:: Work instructions ::
Nothing outside the range below should be printed. Output exactly the lines from the line with "def Vec.pred (v" to the line with "m.filter (fun p => decide (p.1", both included.

:: Data ::
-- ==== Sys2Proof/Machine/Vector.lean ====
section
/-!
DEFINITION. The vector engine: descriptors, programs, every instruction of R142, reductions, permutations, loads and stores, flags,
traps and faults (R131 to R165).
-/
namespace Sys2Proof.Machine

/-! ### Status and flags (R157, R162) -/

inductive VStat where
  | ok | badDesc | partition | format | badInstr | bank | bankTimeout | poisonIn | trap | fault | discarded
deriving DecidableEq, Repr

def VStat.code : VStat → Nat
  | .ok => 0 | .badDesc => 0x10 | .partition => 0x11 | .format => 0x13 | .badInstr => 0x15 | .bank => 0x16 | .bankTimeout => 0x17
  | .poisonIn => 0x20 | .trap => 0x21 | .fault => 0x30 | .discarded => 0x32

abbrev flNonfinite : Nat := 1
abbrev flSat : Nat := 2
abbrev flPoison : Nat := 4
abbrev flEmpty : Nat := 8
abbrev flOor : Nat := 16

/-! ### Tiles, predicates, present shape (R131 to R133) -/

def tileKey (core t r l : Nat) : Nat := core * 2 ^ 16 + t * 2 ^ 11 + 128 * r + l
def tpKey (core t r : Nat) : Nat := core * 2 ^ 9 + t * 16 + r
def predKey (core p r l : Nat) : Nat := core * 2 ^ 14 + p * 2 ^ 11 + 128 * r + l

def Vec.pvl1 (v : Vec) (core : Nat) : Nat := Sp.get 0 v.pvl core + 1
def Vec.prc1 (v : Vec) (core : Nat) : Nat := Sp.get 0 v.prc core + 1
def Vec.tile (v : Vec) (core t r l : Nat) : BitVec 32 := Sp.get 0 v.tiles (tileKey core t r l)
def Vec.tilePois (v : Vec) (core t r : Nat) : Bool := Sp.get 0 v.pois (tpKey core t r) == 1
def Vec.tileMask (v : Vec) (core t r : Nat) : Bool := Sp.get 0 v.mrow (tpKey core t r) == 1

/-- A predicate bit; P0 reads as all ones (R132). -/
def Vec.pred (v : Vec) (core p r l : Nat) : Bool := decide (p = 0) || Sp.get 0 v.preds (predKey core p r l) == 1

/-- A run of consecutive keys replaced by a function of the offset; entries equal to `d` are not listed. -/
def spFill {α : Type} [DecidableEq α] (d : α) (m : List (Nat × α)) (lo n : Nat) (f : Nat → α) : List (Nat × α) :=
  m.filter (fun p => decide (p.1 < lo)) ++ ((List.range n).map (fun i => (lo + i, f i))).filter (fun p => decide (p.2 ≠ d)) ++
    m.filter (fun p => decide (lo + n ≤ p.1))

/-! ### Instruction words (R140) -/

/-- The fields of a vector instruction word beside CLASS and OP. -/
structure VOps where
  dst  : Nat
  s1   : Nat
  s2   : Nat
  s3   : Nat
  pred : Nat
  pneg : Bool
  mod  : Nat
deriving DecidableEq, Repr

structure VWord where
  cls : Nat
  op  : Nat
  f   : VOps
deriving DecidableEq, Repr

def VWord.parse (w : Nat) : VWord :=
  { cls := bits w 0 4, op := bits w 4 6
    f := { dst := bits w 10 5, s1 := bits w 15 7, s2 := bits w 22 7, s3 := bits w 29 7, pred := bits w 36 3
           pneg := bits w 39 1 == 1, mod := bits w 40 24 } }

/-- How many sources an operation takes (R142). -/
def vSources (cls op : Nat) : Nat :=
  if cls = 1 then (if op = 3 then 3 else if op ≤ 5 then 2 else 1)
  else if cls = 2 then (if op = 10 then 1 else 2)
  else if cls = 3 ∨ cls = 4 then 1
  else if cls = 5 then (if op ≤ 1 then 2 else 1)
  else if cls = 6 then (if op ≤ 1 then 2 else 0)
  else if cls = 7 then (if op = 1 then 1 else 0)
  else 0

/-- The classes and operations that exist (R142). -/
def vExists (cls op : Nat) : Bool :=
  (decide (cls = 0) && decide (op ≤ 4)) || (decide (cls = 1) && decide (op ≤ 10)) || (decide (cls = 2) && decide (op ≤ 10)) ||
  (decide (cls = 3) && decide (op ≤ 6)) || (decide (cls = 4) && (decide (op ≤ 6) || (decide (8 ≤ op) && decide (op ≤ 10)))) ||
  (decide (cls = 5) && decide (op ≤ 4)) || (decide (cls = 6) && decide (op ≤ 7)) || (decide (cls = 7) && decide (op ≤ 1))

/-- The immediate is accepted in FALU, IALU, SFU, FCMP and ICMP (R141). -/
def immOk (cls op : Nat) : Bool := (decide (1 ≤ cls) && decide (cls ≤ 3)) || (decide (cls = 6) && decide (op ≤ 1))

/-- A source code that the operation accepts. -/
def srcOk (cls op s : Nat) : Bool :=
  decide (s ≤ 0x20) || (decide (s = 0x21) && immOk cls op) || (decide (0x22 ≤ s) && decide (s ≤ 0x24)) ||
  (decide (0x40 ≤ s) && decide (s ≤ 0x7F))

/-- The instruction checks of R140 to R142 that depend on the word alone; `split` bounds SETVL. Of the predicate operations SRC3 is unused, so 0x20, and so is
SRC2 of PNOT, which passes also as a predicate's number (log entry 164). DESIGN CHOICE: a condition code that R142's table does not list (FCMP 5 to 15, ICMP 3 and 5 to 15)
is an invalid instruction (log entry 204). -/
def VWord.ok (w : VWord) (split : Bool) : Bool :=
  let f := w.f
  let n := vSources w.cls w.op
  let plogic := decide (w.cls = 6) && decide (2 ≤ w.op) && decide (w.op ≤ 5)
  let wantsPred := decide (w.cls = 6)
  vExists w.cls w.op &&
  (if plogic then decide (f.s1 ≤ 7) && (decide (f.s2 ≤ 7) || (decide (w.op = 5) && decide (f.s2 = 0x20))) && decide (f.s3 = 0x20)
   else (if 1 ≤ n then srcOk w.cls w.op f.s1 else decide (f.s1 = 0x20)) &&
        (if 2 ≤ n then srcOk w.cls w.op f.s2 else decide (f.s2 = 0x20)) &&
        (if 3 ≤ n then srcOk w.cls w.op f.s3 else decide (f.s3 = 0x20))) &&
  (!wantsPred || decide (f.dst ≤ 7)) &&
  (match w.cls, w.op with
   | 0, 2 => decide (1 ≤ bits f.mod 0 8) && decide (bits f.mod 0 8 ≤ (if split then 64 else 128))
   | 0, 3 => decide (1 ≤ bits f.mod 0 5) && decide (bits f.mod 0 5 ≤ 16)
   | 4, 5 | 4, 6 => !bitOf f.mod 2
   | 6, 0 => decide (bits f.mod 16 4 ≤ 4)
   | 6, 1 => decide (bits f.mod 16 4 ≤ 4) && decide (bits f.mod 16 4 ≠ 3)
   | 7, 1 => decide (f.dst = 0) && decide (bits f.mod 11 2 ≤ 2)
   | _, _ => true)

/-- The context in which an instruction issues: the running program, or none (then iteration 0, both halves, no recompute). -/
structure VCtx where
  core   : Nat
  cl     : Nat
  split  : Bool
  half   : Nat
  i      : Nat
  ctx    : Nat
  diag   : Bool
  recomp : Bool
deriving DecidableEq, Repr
==
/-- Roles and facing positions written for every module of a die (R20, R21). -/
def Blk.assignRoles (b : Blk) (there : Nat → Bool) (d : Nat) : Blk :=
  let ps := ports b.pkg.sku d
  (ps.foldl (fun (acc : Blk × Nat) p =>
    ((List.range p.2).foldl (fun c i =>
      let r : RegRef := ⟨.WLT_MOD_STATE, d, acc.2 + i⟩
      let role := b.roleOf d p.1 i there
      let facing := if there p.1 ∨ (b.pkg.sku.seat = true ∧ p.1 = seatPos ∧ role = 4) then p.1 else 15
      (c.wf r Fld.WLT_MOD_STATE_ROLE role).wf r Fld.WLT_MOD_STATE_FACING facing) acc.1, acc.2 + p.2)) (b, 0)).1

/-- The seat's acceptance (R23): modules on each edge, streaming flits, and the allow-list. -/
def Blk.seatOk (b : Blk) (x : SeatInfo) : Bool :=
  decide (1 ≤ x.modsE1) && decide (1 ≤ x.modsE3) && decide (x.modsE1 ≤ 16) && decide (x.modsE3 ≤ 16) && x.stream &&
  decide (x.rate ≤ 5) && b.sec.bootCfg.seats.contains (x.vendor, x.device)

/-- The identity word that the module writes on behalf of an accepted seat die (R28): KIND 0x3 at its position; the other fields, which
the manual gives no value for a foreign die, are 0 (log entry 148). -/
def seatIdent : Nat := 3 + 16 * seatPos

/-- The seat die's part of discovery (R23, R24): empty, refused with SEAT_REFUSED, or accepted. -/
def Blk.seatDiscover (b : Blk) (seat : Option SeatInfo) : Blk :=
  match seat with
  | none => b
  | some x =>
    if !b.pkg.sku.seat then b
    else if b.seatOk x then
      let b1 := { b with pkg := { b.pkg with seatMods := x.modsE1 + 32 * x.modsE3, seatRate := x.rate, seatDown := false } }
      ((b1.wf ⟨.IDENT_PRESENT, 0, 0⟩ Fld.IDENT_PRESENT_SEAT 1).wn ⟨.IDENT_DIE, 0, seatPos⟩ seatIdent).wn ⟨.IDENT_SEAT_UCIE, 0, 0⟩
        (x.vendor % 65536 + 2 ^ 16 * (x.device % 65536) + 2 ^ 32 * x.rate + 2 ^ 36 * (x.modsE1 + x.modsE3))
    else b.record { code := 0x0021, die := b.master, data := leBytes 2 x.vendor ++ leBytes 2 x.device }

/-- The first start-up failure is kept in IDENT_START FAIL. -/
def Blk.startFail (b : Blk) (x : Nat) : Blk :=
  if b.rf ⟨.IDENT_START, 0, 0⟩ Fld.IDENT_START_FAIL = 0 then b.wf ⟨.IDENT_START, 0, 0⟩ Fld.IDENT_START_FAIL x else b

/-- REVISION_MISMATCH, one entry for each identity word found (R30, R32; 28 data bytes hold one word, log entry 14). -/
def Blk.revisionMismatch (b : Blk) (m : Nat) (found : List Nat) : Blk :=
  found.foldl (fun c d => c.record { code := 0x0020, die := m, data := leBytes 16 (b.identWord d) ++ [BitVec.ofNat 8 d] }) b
...
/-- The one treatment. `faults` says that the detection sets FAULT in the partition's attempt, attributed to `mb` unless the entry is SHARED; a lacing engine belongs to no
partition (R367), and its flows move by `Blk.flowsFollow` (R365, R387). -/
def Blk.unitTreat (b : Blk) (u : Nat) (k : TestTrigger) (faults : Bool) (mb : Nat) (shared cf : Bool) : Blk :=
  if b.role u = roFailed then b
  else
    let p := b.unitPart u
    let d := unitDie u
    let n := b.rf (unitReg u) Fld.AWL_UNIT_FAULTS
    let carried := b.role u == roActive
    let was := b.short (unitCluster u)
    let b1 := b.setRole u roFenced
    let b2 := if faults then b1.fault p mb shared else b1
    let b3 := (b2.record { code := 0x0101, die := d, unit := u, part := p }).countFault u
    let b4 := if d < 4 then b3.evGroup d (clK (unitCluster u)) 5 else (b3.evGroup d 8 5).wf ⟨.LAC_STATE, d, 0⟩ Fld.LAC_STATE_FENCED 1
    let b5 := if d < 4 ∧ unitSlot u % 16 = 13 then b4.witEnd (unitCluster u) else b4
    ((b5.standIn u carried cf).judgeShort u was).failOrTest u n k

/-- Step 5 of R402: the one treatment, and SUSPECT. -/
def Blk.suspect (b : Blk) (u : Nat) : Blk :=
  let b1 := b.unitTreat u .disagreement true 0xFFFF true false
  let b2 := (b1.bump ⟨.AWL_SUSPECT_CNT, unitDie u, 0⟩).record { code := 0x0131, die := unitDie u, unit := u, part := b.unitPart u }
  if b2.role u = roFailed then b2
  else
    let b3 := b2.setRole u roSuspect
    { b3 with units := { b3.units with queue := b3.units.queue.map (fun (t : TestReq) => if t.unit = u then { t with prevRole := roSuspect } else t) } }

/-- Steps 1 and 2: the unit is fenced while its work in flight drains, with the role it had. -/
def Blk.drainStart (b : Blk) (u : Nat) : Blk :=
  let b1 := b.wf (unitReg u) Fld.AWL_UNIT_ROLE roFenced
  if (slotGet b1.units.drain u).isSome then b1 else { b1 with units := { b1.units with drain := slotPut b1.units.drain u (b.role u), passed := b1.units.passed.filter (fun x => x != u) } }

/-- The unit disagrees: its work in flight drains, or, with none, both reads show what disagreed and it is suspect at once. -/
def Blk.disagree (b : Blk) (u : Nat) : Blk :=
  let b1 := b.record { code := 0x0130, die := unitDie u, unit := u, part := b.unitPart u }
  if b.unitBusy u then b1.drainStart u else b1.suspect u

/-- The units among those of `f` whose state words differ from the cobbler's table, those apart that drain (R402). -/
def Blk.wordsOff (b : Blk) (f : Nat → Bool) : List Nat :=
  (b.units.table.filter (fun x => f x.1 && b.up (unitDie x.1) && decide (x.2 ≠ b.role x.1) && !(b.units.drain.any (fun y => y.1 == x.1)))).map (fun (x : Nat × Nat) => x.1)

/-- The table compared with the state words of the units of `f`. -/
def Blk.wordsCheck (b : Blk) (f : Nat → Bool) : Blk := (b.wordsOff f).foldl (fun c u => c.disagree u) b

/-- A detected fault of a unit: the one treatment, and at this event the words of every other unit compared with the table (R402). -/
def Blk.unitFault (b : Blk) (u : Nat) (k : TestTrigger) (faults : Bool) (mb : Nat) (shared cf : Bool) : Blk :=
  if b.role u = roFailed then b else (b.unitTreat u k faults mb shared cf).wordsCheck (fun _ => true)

:: Exercise answer ::
def Vec.pred (v : Vec) (core p r l : Nat) : Bool := decide (p = 0) || Sp.get 0 v.preds (predKey core p r l) == 1

/-- A run of consecutive keys replaced by a function of the offset; entries equal to `d` are not listed. -/
def spFill {α : Type} [DecidableEq α] (d : α) (m : List (Nat × α)) (lo n : Nat) (f : Nat → α) : List (Nat × α) :=
  m.filter (fun p => decide (p.1 < lo)) ++ ((List.range n).map (fun i => (lo + i, f i))).filter (fun p => decide (p.2 ≠ d)) ++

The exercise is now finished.